Carrefour, the world's second-largest retailer, reported a rise in profits on Wednesday as work on turning round its French business started to pay off and said it would spend more this year on reviving its European hypermarkets and expanding in China and Brazil.
The company said operating profits rose a slightly better than expected 5.3 percent to 2.238 billion euros ($3.1 billion) last year thanks to a sharp improvement in profitability at home as well as robust growth in Latin America, although Spain, Italy and Asia remained weak.
It also raised its dividend for last year by 7 percent to 0.62 euros per share.
"The dividend hike reflects the strong results that Carrefour delivered in 2013 thanks to the good execution of its action plan in France and its multi-format strategy amid a challenging economic climate," Chief Financial Officer Pierre-Jean Sivignon said on a conference call.
Shares in Europe's biggest retailer were 1.8 percent higher at 27.175 euros by 0830 GMT, when the French CAC 40 index .FCHI was down 0.2 percent.
Carrefour said it would invest between 2.4 billion and 2.5 billion euros to renovate and expand stores this year, up from the 2.2 billion in 2013, a rate of spending which analysts had expected would be unchanged in 2014.
Chief Financial Officer Pierre-Jean Sivignon told a results conference call that Carrefour would continue to renovate stores in France, Brazil, Italy and Spain in 2014, while expanding its store network in China and Brazil.

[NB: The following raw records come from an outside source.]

-- ==== Sys2Proof/Machine/SecOps.lean ====
section
/-! DEFINITION. The security block: OTP (R392 to R396), confidential regions (R401), random values (R399), debug sessions
(R408 to R413), attestation (R403 to R407) and retirement (R415). -/

namespace Sys2Proof.Machine

def State.setSec (s : State) (x : Security) : State := { s with sec := x }

/-! ### OTP (R392, R394) -/

def State.otpByte (s : State) (a : Nat) : Nat := (SMap.get zeroByte s.sec.otp a).toNat
def State.otpBytes (s : State) (a n : Nat) : List Byte := (List.range n).map (fun i => SMap.get zeroByte s.sec.otp (a + i))
/-- Some bit of a field is blown. -/
def State.anyBlown (s : State) (a n : Nat) : Bool := s.sec.otp.any (fun c => decide (a ≤ c.1) && decide (c.1 < a + n))
/-- A stage or policy byte is set: 5 of its 8 bits read blown. -/
def State.majority (s : State) (a : Nat) : Bool := decide (5 ≤ countBits (s.otpByte a) 8)
def State.lcOfOtp (s : State) : Nat :=
  if s.majority 0x302 then 3 else if s.majority 0x301 then 2 else if s.majority 0x300 then 1 else 0
/-- The lifecycle state in force, as read at the last cold reset or RETIRE. -/
def State.lc (s : State) : Nat := s.getF F.SEC_STATUS_LC
def State.noD2 (s : State) : Bool := s.majority 0x304
def State.noD1 (s : State) : Bool := s.majority 0x305
def State.certInOpen (s : State) : Bool := s.majority 0x306
def State.uid (s : State) : List Byte := s.otpBytes 0x40 16
def State.pkh (s : State) (k : Nat) : List Byte := s.otpBytes (0x200 + 32 * k) 32
def State.aesKey (s : State) (k : Nat) : List Byte := s.otpBytes (0x280 + 32 * k) 32
def State.provisioned (s : State) : Bool := s.anyBlown 0x50 32
/-- Counter bits blown (R405). -/
def State.usedLeaves (s : State) : Nat :=
  s.sec.otp.foldl (fun n c => if 0x1000 ≤ c.1 ∧ c.1 < 0x2000 then n + countBits c.2.toNat 8 else n) 0
/-- Blow bits of a byte. -/
def State.blowByte (s : State) (a v : Nat) : State :=
  s.setSec { s.sec with otp := SMap.set zeroByte s.sec.otp a (BitVec.ofNat 8 (s.otpByte a ||| v)) }
def blowBytes (a : Nat) : List Byte → State → State
  | [], s => s
  | b :: r, s => blowBytes (a + 1) r (s.blowByte a b.toNat)
/-- An open debug session, within its duration (R412). -/
def State.debugNow (s : State) : Option DebugSession :=
  match s.sec.debug with
  | some d => (match d.ends with | some e => if s.now < e then some d else none | none => some d)
  | none => none
def State.debugLevel (s : State) : Nat := match s.debugNow with | some d => d.level | none => 0
/-- Permission bit of a D2 session. -/
def State.debugPerm (s : State) (b : Nat) : Bool := match s.debugNow with | some d => decide (2 ≤ d.level) && d.perms.testBit b | none => false
/-- Customer keys are unusable: a D2 session is open in SECURED (R413). -/
def State.keysOff (s : State) : Bool := s.lc == 2 && s.debugLevel == 2
def nonceReg (n : List Byte) (i : Nat) : Word32 := BitVec.ofNat 32 (leNat ((n.drop (4 * i)).take 4))
def putNonce (n : List Byte) : Nat → State → State
  | 0, s => s
  | i + 1, s => putNonce n i (s.setReg (R.SEC_NONCE_i i) (nonceReg n i))
/-- The SEC registers follow the state of the block. -/
def State.refreshSec (s : State) : State :=
  let bits := fun (f : Nat → Bool) => ((List.range 4).map (fun k => if f k then 2 ^ k else 0)).foldl (· + ·) 0
  let s := s.setF F.SEC_STATUS_PROV s.provisioned.toNat
  let s := s.setF F.SEC_STATUS_CONF (!s.sec.conf.isEmpty).toNat
  let s := s.setF F.SEC_STATUS_KEYS_OFF s.keysOff.toNat
  let s := s.setF F.SEC_STATUS_PKH (bits (fun k => s.anyBlown (0x200 + 32 * k) 32))
  let s := s.setF F.SEC_STATUS_AESK (bits (fun k => s.anyBlown (0x280 + 32 * k) 32))
  let s := (s.setF F.SEC_CONF_COUNT s.sec.conf.length).setF F.SEC_ATT_USED s.usedLeaves
  let s := s.setF F.SEC_ATT_SES_LEFT (match s.sec.att with | some a => 32 - a.leaf | none => 0)
  let s := putNonce (s.sec.nonce.getD (List.replicate 32 0#8)) 8 s
  let s := s.setF F.SEC_DEBUG_NONCE s.sec.nonce.isSome.toNat
  match s.sec.debug with
  | some d => (((s.setF F.SEC_DEBUG_LEVEL d.level).setF F.SEC_DEBUG_CERT d.cert.toNat).setF F.SEC_DEBUG_PERMS d.perms).setF F.SEC_DEBUG_KEY d.key
  | none => (((s.setF F.SEC_DEBUG_LEVEL 0).setF F.SEC_DEBUG_CERT 0).setF F.SEC_DEBUG_PERMS 0).setF F.SEC_DEBUG_KEY 0

/-- Random bytes of the DRBG: free values. -/
def State.drbg (s : State) (n : Nat) : List Byte := (List.range n).map (fun j => BitVec.ofNat 8 (Config.freeValue s.freeIdx j))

Carrrefour's decision to accelerate capital spending in 2014 contrasts with the situation at British rival Tesco (TSCO.L), which last month said would lower its overall capital expenditure as it was cutting back on expanding its net new store space.
However, Carrefour's capex to sales ratio of 2.9 percent for 2013 still lags the 3.2 percent achieved by Casino last year, while estimates for Tesco's ratio in 2013 stand at 4.6 percent, according to Thomson Reuters I/B/E/S Estimates.
Analysts also point out that Carrefour started its restructuring effort earlier than Tesco.
"Tesco are two years into the turnaround and are now giving themselves a further three year horizon to see positive results," Bernstein analysts said in a recent note.
"This is much like Carrefour from 2005, plenty of false dawns with declining market shares and with two margin resets already under their belt. There were many more to come before the first signs of stabilization in 2013."
STRONGER FRANCE
Carrefour, second only to Wal-Mart (WMT.N) among the world's biggest retailers, is battling to reverse years of underperformance in Europe, where it makes 73 percent of its sales. Its problems are partly due to a reliance on the hypermarket format it pioneered, as time-pressed customers shop more locally and online, and buy non-food goods from specialists.
Georges Plassat, who took over as chief executive 20 months ago, has had some success in the group's home market of France by cutting costs, revamping stores, improving price competitiveness, simplifying product offerings and giving more autonomy to store managers.
Carrefour said its operating margin in France, where it makes 47 percent of revenue, rose to 3.4 percent of sales, helping to lift the group margin to 3 percent from 2.6 percent in 2012, although that still lagged the 4.9 percent achieved by smaller French peer Casino (CASP.PA).
A stronger France helped counter a decline in the profitability for the rest of Europe, dragged down by Italy and Spain, while Asia also remained weak.
Many retailers across Europe have been struggling as shoppers' disposable income is squeezed by subdued wage growth and austerity measures, and most have responded with price cuts.
France, the euro zone's second-biggest economy, saw consumer spending fall 2.1 percent in January from December, against forecasts for a rise, dampening hopes of a consumer-driven recovery in the first quarter of 2014.
Carrefour shares rose 49 percent last year, welcome news for top stakeholder Blue Capital, controlled by LVMH (LVMH.PA) CEO Bernard Arnault, and U.S. investment fund Colony Capital.
The stock has dropped back by 7.5 percent so far this year, amid concern the recovery in France might be losing steam while there are headwinds in emerging markets.
But the shares still trade at around 16.5 times 12-month prospective earnings, against 14.53 for Casino and 11.17 times for Tesco, according to Thomson Reuters data.